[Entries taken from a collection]
★ ★ ★ ★ ★

-- ==== Sys2Proof/Machine/RegUnit.lean ====
section
/-!
DEFINITION. Activation as other units use it (R230 to R247): changes of state and their timers, the local
deregistration, the notice and the upstream messages of registration.
-/

namespace Sys2Proof.Machine

/-- Activation state codes (Table 10.1). -/
def Act.code : Act → Nat
  | .initial => 0 | .listen => 1 | .discovery => 2 | .auth => 3 | .ranging => 4 | .inService => 5 | .silent => 6
  | .dereg => 7

/-- A registration event dropped and counted (R231). -/
def State.regDrop (s : State) : State := { s with reg.regDrop := satInc 65535 s.reg.regDrop }

/-- A change of activation state (R230): the timers of the state left are gone; source 0x50 reports it. -/
def State.setAct (s : State) (a : Act) : State :=
  if s.reg.st = a then s else
  ({ s with reg := { s.reg with
      st := a, tAssign := none, tAuth := none, tRange := none, silentBy := none, serial := none } } : State
  ).raise 0x50 (BitVec.ofNat 32 a.code)

/-- T0's leases are released when the terminal leaves IN_SERVICE (R149). -/
def State.releaseOwner (s : State) : State := s.revokeAll 0

/-- A return to LISTEN: from DISCOVERY, AUTH or RANGING a number of discovery entries is drawn that will be
skipped (R235). Serial-number attempts count on through a return from DISCOVERY (Table 10.3). -/
def State.toListen (s : State) : State :=
  let back := s.reg.st == .discovery || s.reg.st == .auth || s.reg.st == .ranging
  let s1 := if back then { s.drawn with reg.skip := s.draw % 16 } else { s with reg.skip := 0 }
  (if s1.reg.st = .discovery then s1 else { s1 with reg.attempts := 0 }).setAct .listen

/-- The registration values that a local deregistration clears (R245, steps 2 and 3). -/
def Reg.cleared (r : Reg) : Reg :=
  { r with
    rh := 0xFFF, eqd := Vector.replicate 2 0, eqdNext := Vector.replicate 2 none, ranged := Vector.replicate 2 false
    shotOut := Vector.replicate 2 false, again := Vector.replicate 2 false, rangeTries := Vector.replicate 2 0, serial := none, nHe := [], nT := []
    kseq := Vector.replicate 3 0, inUse := Vector.replicate 3 none, oseq := none, oresp := [] }

/-- A lane's EqD and φ set; source 0x55 reports a change on the active lane (R242). -/
def State.setEqd (s : State) (l : Fin 2) (v : Nat) : State :=
  if s.reg.eqd[l] = v then s else
  let s1 : State := { s with reg.eqd := s.reg.eqd.set l v }
  if l = s.lanes.prot.active then s1.raise 0x55 (BitVec.ofNat 32 v) else s1

/-- A local deregistration with its cause (R245), with what other chapters clear at it: head-end holds
(R364), tributaries (R461), a key switch under way. -/
def State.dereg (s : State) (cause : Nat) : State :=
  let s1 := ((s.emptyTable.withdrawAll).setEqd 0 0).setEqd 1 0
  let s2 : State := { s1 with reg := s1.reg.cleared, lanes.prot := { s1.lanes.prot with fit := Vector.replicate 2 false, wtrBy := none, bothLost := false } }
  let s3 := s2.dropLineKeys.releaseOwner.timeDereg
  let s4 : State := { s3 with
    fr := { s3.fr with arm := none, late := false, retire := none, lastSwitch := none }
    tm.holdHe := Vector.replicate 8 none
    reg := { s3.reg with lastDereg := cause, deregs := satInc 65535 s3.reg.deregs } }
  s4.tribClear

/-- Whether a terminal in a state deregisters locally when it is sent back (Table 10.2). -/
def Act.registered (a : Act) : Bool := a == .auth || a == .ranging || a == .inService || a == .silent

/-- Step 1 of R64: a registered terminal deregisters with cause 0x05 and moves to LISTEN. -/
def State.deregLocal (s : State) : State := if s.reg.st.registered then (s.dereg 5).toListen else s

/-- `LTX.ACTIVATION` stop (Table 10.2); INITIAL does not list it (R231). -/
def State.actStop (s : State) : State :=
  if s.reg.st.registered then (s.dereg 6).setAct .dereg
  else match s.reg.st with
    | .listen | .discovery => s.setAct .dereg
    | .initial => s.regDrop
    | _ => s

/-- `LTX.ACTIVATION` rediscover (R248): a local deregistration, then LISTEN. INITIAL and DEREGISTERED have no
such transition (R231). -/
def State.actRediscover (s : State) : State :=
  match s.reg.st with
  | .initial | .dereg => s.regDrop
  | _ => (s.dereg 6).toListen

/-- A deregistration notice (Table 10.4). -/
def State.sendDeregNotice (s : State) (cause : Nat) : State :=
  s.queueLmm 0x83 (leBytes 1 cause ++ beBytes 8 Config.terminalId.toNat)

/-- IN_SERVICE is entered: `OSEQ` starts anew (R244), `K_AUTH` is destroyed (Table 16.5), and `T_NIGHT`
runs from here (Table 3.2). -/
def State.enterService (s : State) : State :=
  let s1 := (s.setAct .inService).setEntry eAuth none
  ({ s1 with reg := { s1.reg with oseq := none, oresp := [] }, power.idle.night := s1.now } : State).buildAll

/-- `OPT_TXDIS` of a lane released, and its burst on the fibre cut (R196, R264): its packets are lost. -/
def State.cutLane (s : State) (l : Fin 2) : State :=
  let s1 : State := { s with pads.txdisLow := s.pads.txdisLow &&& ~~~(1#2 <<< l.val) }
  match s.us.sending with
  | some b =>
    if b.lane ≠ l then s1
    else ({ s1 with us.sending := none } : State).modGs b.gs fun x => { x with cut := satTo (2 ^ 32 - 1) (x.cut + b.pkts) }
  | none => s1

/-- Both transmitters released, mid-burst if one is in progress (R226). -/
def State.cutBurst (s : State) : State := (s.cutLane 0).cutLane 1

/-- SILENT is entered (R247): no bursts, no entries, `OPT_TXDIS` released; the owner's leases are released (R149). -/
def State.enterSilent (s : State) : State := ((s.emptyTable.withdrawAll).cutBurst.setAct .silent).releaseOwner

/-- AUTH is entered (R236, R240, R264). -/
def State.enterAuth (s : State) : State :=
  let s1 := s.setAct .auth
  { s1 with
    reg := { s1.reg with
      tAuth := some (s1.now + 100000000), authFails := 0
      kseq := Vector.replicate 3 0, inUse := Vector.replicate 3 none }
    us.bseq := 0 }

/-- RANGING is entered (R241). -/
def State.enterRanging (s : State) : State :=
  let s1 := s.setAct .ranging
  { s1 with reg := { s1.reg with tRange := some (s1.now + 100000000), rangeTries := Vector.replicate 2 0 } }

/-- The round trip of a ranged lane in half-nanoseconds (R242). -/
def State.laneRtd (s : State) (l : Fin 2) : Option Nat := if s.reg.ranged[l] then some s.reg.rtd[l] else none

end Sys2Proof.Machine
end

★ ★ ★ ★ ★

(Task objective):
Go through the entries and restate each one exactly.

(Output below):
-- ==== Sys2Proof/Machine/RegUnit.lean ====
section
/-!
DEFINITION. Activation as other units use it (R230 to R247): changes of state and their timers, the local
deregistration, the notice and the upstream messages of registration.
-/

namespace Sys2Proof.Machine

/-- Activation state codes (Table 10.1). -/
def Act.code : Act → Nat
  | .initial => 0 | .listen => 1 | .discovery => 2 | .auth => 3 | .ranging => 4 | .inService => 5 | .silent => 6
  | .dereg => 7

/-- A registration event dropped and counted (R231). -/
def State.regDrop (s : State) : State := { s with reg.regDrop := satInc 65535 s.reg.regDrop }

/-- A change of activation state (R230): the timers of the state left are gone; source 0x50 reports it. -/
def State.setAct (s : State) (a : Act) : State :=
  if s.reg.st = a then s else
  ({ s with reg := { s.reg with
      st := a, tAssign := none, tAuth := none, tRange := none, silentBy := none, serial := none } } : State
  ).raise 0x50 (BitVec.ofNat 32 a.code)

/-- T0's leases are released when the terminal leaves IN_SERVICE (R149). -/
def State.releaseOwner (s : State) : State := s.revokeAll 0

/-- A return to LISTEN: from DISCOVERY, AUTH or RANGING a number of discovery entries is drawn that will be
skipped (R235). Serial-number attempts count on through a return from DISCOVERY (Table 10.3). -/
def State.toListen (s : State) : State :=
  let back := s.reg.st == .discovery || s.reg.st == .auth || s.reg.st == .ranging
  let s1 := if back then { s.drawn with reg.skip := s.draw % 16 } else { s with reg.skip := 0 }
  (if s1.reg.st = .discovery then s1 else { s1 with reg.attempts := 0 }).setAct .listen

/-- The registration values that a local deregistration clears (R245, steps 2 and 3). -/
def Reg.cleared (r : Reg) : Reg :=
  { r with
    rh := 0xFFF, eqd := Vector.replicate 2 0, eqdNext := Vector.replicate 2 none, ranged := Vector.replicate 2 false
    shotOut := Vector.replicate 2 false, again := Vector.replicate 2 false, rangeTries := Vector.replicate 2 0, serial := none, nHe := [], nT := []
    kseq := Vector.replicate 3 0, inUse := Vector.replicate 3 none, oseq := none, oresp := [] }

/-- A lane's EqD and φ set; source 0x55 reports a change on the active lane (R242). -/
def State.setEqd (s : State) (l : Fin 2) (v : Nat) : State :=
  if s.reg.eqd[l] = v then s else
  let s1 : State := { s with reg.eqd := s.reg.eqd.set l v }
  if l = s.lanes.prot.active then s1.raise 0x55 (BitVec.ofNat 32 v) else s1

/-- A local deregistration with its cause (R245), with what other chapters clear at it: head-end holds
(R364), tributaries (R461), a key switch under way. -/
def State.dereg (s : State) (cause : Nat) : State :=
  let s1 := ((s.emptyTable.withdrawAll).setEqd 0 0).setEqd 1 0
  let s2 : State := { s1 with reg := s1.reg.cleared, lanes.prot := { s1.lanes.prot with fit := Vector.replicate 2 false, wtrBy := none, bothLost := false } }
  let s3 := s2.dropLineKeys.releaseOwner.timeDereg
  let s4 : State := { s3 with
    fr := { s3.fr with arm := none, late := false, retire := none, lastSwitch := none }
    tm.holdHe := Vector.replicate 8 none
    reg := { s3.reg with lastDereg := cause, deregs := satInc 65535 s3.reg.deregs } }
  s4.tribClear

/-- Whether a terminal in a state deregisters locally when it is sent back (Table 10.2). -/
def Act.registered (a : Act) : Bool := a == .auth || a == .ranging || a == .inService || a == .silent

/-- Step 1 of R64: a registered terminal deregisters with cause 0x05 and moves to LISTEN. -/
def State.deregLocal (s : State) : State := if s.reg.st.registered then (s.dereg 5).toListen else s

/-- `LTX.ACTIVATION` stop (Table 10.2); INITIAL does not list it (R231). -/
def State.actStop (s : State) : State :=
  if s.reg.st.registered then (s.dereg 6).setAct .dereg
  else match s.reg.st with
    | .listen | .discovery => s.setAct .dereg
    | .initial => s.regDrop
    | _ => s

/-- `LTX.ACTIVATION` rediscover (R248): a local deregistration, then LISTEN. INITIAL and DEREGISTERED have no
such transition (R231). -/
def State.actRediscover (s : State) : State :=
  match s.reg.st with
  | .initial | .dereg => s.regDrop
  | _ => (s.dereg 6).toListen

/-- A deregistration notice (Table 10.4). -/
def State.sendDeregNotice (s : State) (cause : Nat) : State :=
  s.queueLmm 0x83 (leBytes 1 cause ++ beBytes 8 Config.terminalId.toNat)

/-- IN_SERVICE is entered: `OSEQ` starts anew (R244), `K_AUTH` is destroyed (Table 16.5), and `T_NIGHT`
runs from here (Table 3.2). -/
def State.enterService (s : State) : State :=
  let s1 := (s.setAct .inService).setEntry eAuth none
  ({ s1 with reg := { s1.reg with oseq := none, oresp := [] }, power.idle.night := s1.now } : State).buildAll

/-- `OPT_TXDIS` of a lane released, and its burst on the fibre cut (R196, R264): its packets are lost. -/
def State.cutLane (s : State) (l : Fin 2) : State :=
  let s1 : State := { s with pads.txdisLow := s.pads.txdisLow &&& ~~~(1#2 <<< l.val) }
  match s.us.sending with
  | some b =>
    if b.lane ≠ l then s1
    else ({ s1 with us.sending := none } : State).modGs b.gs fun x => { x with cut := satTo (2 ^ 32 - 1) (x.cut + b.pkts) }
  | none => s1

/-- Both transmitters released, mid-burst if one is in progress (R226). -/
def State.cutBurst (s : State) : State := (s.cutLane 0).cutLane 1

/-- SILENT is entered (R247): no bursts, no entries, `OPT_TXDIS` released; the owner's leases are released (R149). -/
def State.enterSilent (s : State) : State := ((s.emptyTable.withdrawAll).cutBurst.setAct .silent).releaseOwner

/-- AUTH is entered (R236, R240, R264). -/
def State.enterAuth (s : State) : State :=
  let s1 := s.setAct .auth
  { s1 with
    reg := { s1.reg with
      tAuth := some (s1.now + 100000000), authFails := 0
      kseq := Vector.replicate 3 0, inUse := Vector.replicate 3 none }
    us.bseq := 0 }

/-- RANGING is entered (R241). -/
def State.enterRanging (s : State) : State :=
  let s1 := s.setAct .ranging
  { s1 with reg := { s1.reg with tRange := some (s1.now + 100000000), rangeTries := Vector.replicate 2 0 } }

/-- The round trip of a ranged lane in half-nanoseconds (R242). -/
def State.laneRtd (s : State) (l : Fin 2) : Option Nat := if s.reg.ranged[l] then some s.reg.rtd[l] else none

end Sys2Proof.Machine
end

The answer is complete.